### Problem to work on
Scan the listing for the word "lean" and report every line that contains it.

### Data
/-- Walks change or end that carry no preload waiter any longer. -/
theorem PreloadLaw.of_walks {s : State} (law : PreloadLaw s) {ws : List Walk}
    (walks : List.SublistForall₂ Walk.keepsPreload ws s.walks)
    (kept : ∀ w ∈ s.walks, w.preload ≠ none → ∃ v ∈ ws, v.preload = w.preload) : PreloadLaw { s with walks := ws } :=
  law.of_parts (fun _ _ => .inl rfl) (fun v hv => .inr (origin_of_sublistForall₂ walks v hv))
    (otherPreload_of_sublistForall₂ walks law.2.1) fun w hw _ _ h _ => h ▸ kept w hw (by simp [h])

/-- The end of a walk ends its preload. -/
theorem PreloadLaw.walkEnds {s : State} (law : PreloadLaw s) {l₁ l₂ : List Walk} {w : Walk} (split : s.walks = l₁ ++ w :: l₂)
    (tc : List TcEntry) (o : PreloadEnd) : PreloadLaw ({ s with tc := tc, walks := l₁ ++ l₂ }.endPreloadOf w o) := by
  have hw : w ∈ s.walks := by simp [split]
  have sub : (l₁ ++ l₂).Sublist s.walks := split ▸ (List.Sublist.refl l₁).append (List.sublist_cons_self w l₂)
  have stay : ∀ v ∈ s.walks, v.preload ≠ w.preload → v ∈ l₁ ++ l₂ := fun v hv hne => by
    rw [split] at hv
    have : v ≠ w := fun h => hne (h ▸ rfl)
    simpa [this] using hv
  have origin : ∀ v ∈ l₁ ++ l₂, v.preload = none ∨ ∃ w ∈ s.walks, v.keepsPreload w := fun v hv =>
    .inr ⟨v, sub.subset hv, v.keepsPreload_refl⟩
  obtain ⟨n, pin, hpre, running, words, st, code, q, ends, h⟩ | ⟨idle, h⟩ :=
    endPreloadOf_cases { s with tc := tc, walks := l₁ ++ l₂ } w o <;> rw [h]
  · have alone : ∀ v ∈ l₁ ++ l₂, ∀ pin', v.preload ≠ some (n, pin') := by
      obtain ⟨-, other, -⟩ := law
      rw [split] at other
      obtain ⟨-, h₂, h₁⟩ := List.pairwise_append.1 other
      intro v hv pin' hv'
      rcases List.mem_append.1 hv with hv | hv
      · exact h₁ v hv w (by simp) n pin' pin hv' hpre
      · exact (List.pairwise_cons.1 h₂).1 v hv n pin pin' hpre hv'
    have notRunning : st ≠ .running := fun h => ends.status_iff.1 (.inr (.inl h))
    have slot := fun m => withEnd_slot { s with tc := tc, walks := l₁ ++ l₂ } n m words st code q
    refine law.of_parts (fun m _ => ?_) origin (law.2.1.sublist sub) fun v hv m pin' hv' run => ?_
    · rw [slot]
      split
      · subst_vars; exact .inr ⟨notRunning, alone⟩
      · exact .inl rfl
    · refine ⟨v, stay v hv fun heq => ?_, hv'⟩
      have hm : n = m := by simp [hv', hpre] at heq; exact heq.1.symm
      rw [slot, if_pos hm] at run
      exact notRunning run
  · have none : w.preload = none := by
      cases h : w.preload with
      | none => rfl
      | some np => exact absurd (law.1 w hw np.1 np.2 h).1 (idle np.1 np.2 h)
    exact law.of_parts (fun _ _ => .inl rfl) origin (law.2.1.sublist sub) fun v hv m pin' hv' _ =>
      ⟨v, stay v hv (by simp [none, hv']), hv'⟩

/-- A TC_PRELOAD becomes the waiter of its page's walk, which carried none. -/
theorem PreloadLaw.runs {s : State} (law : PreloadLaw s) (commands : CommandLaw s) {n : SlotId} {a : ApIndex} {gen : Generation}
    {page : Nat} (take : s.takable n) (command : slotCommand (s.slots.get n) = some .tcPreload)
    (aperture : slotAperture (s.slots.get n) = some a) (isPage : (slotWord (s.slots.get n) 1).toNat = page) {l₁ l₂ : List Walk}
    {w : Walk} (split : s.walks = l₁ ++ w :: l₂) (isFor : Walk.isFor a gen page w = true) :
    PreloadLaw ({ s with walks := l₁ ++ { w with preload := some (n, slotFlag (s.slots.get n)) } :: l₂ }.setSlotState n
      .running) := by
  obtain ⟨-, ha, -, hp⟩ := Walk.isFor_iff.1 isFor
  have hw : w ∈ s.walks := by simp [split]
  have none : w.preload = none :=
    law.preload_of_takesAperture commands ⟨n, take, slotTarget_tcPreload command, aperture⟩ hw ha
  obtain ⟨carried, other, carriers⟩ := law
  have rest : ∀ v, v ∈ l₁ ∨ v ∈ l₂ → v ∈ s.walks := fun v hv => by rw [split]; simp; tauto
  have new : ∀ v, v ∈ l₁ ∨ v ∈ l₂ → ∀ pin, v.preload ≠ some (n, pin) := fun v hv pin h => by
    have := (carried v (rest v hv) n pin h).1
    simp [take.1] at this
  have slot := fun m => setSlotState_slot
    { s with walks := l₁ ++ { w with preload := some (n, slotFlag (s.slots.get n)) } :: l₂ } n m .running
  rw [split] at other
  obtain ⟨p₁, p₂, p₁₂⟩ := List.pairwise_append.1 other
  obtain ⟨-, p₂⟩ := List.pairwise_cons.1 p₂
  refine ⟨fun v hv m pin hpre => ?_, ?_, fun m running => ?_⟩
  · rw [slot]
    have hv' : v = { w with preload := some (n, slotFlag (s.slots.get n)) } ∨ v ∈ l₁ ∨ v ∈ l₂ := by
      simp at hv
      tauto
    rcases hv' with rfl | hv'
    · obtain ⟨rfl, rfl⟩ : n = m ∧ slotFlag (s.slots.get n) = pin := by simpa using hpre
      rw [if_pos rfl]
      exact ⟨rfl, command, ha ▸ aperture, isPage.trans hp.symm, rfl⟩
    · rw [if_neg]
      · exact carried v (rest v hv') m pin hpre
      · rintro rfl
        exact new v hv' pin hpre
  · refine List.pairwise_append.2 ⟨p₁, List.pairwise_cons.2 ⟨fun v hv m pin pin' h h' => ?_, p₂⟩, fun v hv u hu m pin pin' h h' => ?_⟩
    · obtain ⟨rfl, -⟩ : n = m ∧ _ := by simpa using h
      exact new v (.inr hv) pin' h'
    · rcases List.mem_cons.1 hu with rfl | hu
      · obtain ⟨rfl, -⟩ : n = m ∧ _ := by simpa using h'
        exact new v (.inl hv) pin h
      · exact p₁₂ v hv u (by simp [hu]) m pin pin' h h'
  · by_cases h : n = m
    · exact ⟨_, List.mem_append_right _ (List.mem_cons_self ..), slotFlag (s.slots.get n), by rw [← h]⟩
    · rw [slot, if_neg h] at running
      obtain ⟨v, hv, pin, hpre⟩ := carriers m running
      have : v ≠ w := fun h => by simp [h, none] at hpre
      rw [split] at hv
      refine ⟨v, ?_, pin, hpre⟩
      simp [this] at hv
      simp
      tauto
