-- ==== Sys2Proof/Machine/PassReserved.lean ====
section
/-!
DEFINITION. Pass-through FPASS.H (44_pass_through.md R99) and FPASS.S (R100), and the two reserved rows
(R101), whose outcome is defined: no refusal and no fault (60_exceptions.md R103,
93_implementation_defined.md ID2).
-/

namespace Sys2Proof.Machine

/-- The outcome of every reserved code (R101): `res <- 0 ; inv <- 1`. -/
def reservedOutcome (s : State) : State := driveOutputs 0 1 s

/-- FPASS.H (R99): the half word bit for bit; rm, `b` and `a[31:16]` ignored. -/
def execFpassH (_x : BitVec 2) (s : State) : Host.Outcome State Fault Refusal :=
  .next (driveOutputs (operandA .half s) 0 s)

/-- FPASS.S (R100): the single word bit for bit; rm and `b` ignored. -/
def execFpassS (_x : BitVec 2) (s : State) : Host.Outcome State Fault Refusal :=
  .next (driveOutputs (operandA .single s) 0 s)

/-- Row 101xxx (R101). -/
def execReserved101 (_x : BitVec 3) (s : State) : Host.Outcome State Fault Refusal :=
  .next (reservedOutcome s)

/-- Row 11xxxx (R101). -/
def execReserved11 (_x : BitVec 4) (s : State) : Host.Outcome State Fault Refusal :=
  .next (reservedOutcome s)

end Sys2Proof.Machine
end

---

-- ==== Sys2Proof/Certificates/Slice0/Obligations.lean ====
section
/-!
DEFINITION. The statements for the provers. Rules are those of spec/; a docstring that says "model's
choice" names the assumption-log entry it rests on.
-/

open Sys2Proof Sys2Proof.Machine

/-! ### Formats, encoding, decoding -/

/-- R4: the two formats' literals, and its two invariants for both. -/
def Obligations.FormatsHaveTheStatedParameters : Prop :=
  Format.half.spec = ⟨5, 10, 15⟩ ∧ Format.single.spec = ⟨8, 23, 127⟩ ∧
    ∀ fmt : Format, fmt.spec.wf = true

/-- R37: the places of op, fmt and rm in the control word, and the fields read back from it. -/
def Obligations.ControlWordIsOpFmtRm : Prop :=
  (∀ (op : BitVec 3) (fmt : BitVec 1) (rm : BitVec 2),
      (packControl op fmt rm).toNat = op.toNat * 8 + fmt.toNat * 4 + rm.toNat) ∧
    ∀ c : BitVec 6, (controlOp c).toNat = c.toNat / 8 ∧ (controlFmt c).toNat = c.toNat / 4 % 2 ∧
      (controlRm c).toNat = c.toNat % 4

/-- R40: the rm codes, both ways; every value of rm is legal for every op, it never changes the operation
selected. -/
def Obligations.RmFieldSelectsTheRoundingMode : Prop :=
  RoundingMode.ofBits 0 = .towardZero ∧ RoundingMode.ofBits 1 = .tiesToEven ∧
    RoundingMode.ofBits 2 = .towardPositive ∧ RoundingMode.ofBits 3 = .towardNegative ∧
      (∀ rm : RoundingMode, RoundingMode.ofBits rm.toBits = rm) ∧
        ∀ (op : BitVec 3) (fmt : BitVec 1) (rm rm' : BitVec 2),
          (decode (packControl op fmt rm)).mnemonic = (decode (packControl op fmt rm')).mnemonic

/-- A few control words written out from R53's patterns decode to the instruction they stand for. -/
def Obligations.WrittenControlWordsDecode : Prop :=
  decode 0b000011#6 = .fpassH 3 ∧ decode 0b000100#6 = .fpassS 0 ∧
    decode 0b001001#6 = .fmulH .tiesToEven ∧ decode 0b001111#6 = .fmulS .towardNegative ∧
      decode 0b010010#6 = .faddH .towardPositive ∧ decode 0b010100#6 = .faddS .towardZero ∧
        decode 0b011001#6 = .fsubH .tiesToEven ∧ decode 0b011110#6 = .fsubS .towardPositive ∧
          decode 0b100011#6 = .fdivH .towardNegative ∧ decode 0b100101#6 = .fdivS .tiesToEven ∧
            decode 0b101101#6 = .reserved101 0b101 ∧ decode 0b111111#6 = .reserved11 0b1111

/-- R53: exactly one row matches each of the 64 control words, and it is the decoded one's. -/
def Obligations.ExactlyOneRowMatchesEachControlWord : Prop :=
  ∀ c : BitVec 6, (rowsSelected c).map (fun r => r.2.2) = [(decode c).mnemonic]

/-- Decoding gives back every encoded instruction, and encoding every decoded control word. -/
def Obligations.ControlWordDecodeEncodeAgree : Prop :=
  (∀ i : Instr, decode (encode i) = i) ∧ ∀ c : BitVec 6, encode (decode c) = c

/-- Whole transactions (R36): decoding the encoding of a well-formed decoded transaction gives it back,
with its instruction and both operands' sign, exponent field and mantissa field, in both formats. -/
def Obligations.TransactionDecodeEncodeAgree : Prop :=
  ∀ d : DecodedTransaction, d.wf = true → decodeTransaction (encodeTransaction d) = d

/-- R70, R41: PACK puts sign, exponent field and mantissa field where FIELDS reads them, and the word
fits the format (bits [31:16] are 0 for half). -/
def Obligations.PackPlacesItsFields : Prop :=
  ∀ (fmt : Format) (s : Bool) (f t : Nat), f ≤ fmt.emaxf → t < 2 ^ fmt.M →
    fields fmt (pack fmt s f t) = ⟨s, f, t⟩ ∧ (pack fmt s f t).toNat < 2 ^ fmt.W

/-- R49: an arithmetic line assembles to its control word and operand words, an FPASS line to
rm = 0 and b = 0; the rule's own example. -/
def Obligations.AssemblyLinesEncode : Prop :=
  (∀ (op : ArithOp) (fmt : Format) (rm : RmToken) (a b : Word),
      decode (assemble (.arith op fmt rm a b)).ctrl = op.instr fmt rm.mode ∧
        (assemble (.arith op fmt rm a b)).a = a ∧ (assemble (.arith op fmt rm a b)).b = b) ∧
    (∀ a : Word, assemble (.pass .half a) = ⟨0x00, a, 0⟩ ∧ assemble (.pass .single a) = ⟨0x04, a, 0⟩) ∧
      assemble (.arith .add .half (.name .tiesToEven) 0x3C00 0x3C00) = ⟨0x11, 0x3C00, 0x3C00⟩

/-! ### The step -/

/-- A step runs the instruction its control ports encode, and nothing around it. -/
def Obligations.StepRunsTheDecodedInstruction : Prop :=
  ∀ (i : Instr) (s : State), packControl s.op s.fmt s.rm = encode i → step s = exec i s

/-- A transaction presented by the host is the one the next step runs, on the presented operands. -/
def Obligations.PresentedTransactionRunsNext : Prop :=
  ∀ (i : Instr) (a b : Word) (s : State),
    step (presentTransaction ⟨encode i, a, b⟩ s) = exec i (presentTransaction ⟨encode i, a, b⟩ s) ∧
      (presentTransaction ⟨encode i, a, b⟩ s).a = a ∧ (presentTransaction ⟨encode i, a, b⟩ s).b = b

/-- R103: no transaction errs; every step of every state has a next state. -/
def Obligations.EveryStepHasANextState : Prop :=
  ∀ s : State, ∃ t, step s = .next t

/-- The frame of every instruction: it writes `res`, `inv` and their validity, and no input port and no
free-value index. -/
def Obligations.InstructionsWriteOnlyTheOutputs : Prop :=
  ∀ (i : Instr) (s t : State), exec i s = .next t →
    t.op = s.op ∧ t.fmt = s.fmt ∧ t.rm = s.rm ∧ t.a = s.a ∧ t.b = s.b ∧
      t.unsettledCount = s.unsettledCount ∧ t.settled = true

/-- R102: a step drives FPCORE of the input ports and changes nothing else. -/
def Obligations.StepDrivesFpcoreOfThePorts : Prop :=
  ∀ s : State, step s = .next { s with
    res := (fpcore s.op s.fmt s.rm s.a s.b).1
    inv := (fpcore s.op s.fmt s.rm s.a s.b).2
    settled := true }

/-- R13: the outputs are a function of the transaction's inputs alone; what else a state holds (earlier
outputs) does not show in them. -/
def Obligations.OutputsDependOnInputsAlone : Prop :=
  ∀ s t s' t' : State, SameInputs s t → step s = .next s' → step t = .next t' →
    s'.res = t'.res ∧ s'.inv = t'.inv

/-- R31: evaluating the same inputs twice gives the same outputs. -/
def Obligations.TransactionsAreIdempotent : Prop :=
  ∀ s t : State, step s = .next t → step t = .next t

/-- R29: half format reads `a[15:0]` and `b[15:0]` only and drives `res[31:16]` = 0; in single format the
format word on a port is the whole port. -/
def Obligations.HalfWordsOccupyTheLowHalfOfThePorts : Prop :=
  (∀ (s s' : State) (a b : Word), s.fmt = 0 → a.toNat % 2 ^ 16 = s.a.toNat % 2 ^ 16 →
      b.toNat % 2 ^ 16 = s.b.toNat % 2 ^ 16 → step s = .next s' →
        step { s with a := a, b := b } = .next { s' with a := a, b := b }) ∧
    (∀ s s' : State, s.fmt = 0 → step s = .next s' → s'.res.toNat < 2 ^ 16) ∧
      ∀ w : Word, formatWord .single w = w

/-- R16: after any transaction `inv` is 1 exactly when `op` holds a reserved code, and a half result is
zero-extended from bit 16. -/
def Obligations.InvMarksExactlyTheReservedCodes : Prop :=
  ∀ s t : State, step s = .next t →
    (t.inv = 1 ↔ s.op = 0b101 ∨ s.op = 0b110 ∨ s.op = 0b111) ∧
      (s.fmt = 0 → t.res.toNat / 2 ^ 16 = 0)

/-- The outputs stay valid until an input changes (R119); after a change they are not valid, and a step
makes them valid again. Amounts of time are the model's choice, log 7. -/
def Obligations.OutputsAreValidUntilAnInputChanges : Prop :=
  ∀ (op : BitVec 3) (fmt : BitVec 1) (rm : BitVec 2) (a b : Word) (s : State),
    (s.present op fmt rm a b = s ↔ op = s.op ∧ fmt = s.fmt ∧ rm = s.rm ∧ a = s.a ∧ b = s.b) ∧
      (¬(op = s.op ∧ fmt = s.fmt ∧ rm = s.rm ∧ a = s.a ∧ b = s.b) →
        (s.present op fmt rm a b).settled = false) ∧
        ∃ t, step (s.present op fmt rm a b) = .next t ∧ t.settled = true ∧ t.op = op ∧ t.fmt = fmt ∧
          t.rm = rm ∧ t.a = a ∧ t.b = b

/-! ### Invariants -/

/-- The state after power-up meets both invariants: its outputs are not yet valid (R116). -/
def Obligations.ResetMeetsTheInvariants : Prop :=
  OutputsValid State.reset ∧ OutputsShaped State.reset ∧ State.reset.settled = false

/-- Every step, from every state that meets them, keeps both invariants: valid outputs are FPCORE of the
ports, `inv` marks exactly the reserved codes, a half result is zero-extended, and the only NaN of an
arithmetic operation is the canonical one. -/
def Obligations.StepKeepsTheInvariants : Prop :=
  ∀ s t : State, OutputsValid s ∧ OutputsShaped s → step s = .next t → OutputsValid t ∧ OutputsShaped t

...

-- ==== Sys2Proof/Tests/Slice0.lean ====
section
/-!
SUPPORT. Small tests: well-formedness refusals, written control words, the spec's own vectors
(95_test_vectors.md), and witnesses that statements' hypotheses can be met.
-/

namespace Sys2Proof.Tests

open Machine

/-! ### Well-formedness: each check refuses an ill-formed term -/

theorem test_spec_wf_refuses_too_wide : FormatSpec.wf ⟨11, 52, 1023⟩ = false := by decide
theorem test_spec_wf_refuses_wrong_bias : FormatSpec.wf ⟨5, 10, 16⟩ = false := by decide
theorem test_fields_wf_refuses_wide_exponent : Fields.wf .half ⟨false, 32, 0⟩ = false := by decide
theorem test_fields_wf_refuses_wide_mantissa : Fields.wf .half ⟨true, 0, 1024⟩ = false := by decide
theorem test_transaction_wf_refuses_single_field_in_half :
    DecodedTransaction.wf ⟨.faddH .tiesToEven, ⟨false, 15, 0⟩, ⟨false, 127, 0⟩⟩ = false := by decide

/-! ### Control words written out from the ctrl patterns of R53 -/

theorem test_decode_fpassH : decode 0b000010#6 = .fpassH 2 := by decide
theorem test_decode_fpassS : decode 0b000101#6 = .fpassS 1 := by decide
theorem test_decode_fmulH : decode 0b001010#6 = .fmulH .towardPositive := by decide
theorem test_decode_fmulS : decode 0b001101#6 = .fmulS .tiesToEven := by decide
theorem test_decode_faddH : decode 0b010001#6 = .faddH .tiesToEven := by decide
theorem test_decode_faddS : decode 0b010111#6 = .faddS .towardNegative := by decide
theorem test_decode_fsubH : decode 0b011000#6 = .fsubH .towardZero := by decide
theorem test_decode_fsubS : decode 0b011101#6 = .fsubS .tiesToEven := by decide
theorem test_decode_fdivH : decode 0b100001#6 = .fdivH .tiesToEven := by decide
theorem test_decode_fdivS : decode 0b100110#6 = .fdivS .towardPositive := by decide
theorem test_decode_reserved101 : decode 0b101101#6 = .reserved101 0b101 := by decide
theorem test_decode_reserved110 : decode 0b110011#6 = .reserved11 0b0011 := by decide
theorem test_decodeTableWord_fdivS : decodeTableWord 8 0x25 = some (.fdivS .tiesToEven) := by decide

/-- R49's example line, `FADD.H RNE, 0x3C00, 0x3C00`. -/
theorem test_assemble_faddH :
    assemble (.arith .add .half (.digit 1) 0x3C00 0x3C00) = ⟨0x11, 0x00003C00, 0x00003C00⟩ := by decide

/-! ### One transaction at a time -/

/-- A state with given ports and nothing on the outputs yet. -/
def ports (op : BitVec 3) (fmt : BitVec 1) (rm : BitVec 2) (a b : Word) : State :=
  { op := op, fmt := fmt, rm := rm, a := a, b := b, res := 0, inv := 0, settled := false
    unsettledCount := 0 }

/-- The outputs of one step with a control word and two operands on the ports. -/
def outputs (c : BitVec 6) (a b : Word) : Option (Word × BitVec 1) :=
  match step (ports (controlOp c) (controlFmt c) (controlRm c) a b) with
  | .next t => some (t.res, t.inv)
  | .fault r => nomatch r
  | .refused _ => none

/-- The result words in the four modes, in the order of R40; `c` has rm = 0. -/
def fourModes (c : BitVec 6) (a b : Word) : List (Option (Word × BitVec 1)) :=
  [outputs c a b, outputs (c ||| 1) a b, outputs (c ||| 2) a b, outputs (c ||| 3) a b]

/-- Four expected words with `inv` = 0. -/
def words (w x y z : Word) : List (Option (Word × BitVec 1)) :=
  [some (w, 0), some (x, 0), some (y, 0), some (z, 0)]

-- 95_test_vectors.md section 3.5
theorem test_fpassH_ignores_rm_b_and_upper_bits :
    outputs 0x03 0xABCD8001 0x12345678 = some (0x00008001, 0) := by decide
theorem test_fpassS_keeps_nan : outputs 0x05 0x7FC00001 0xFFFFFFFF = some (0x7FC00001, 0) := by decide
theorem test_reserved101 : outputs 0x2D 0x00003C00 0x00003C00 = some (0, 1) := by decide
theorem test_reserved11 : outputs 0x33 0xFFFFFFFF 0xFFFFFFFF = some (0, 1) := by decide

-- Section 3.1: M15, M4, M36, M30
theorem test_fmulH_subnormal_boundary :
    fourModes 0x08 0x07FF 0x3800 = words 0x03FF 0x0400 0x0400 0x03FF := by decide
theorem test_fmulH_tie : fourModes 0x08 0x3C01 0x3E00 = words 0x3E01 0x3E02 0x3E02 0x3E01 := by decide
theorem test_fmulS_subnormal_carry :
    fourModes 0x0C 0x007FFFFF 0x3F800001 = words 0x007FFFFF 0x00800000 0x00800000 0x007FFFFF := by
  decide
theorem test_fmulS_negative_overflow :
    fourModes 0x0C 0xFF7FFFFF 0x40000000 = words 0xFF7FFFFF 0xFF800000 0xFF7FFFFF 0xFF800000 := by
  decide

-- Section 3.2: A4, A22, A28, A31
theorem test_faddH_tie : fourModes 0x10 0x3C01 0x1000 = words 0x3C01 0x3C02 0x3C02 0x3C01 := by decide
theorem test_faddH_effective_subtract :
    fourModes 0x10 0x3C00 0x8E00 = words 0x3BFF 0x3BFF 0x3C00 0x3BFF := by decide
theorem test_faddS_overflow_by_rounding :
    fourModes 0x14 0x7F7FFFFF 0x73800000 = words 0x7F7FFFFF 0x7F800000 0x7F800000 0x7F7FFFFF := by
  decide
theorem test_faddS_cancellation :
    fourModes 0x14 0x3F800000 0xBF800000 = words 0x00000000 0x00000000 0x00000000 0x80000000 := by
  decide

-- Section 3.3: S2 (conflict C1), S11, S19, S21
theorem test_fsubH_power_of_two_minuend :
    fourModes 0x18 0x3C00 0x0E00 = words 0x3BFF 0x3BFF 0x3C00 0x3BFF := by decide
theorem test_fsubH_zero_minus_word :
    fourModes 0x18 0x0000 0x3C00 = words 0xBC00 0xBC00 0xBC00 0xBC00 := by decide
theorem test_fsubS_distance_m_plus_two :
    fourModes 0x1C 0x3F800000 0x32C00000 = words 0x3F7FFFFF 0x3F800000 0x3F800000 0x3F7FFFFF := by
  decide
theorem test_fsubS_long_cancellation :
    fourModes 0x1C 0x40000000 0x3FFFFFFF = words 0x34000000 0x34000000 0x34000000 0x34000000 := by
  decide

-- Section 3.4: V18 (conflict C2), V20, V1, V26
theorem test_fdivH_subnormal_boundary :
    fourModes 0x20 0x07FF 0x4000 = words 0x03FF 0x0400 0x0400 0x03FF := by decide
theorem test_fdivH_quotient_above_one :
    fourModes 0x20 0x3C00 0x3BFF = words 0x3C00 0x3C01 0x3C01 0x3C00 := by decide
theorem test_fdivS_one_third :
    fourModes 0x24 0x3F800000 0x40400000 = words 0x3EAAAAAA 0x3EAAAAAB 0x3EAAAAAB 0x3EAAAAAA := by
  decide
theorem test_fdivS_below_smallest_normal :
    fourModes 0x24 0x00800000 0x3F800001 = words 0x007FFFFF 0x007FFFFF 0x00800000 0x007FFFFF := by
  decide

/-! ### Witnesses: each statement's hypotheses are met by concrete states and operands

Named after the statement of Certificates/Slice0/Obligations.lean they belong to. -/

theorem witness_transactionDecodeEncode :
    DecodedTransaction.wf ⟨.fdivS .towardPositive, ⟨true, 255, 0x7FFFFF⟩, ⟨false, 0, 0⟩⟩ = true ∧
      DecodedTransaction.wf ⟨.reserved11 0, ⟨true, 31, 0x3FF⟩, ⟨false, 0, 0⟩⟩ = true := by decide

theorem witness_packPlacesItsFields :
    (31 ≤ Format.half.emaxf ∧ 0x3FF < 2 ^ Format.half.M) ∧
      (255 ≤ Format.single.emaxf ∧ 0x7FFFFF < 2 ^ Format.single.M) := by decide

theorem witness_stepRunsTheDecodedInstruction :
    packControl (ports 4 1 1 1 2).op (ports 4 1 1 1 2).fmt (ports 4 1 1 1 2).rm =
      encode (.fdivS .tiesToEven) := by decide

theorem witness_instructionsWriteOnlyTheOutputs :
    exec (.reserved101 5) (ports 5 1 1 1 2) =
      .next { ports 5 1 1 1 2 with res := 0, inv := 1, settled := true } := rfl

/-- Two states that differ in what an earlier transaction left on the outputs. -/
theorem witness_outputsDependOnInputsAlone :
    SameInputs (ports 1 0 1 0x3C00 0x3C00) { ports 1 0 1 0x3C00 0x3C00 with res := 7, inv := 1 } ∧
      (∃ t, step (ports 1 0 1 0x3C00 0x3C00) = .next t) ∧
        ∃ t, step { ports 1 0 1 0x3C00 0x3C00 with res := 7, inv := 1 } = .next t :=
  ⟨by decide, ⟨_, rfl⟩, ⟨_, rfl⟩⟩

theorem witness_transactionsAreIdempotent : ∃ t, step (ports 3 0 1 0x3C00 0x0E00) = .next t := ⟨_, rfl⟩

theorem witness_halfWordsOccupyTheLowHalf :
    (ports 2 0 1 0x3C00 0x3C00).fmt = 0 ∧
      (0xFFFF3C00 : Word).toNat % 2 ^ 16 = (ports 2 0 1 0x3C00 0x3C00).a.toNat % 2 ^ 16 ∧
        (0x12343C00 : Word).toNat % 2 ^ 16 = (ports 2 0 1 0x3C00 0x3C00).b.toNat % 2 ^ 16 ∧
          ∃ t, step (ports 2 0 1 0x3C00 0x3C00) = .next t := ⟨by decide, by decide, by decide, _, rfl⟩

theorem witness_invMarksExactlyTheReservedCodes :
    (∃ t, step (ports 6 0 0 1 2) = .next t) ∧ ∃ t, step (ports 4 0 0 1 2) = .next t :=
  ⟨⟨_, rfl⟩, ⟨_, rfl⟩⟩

### The answer
-- ==== Sys2Proof/Machine/PassReserved.lean ====
-- ==== Sys2Proof/Certificates/Slice0/Obligations.lean ====
-- ==== Sys2Proof/Tests/Slice0.lean ====
Named after the statement of Certificates/Slice0/Obligations.lean they belong to. -/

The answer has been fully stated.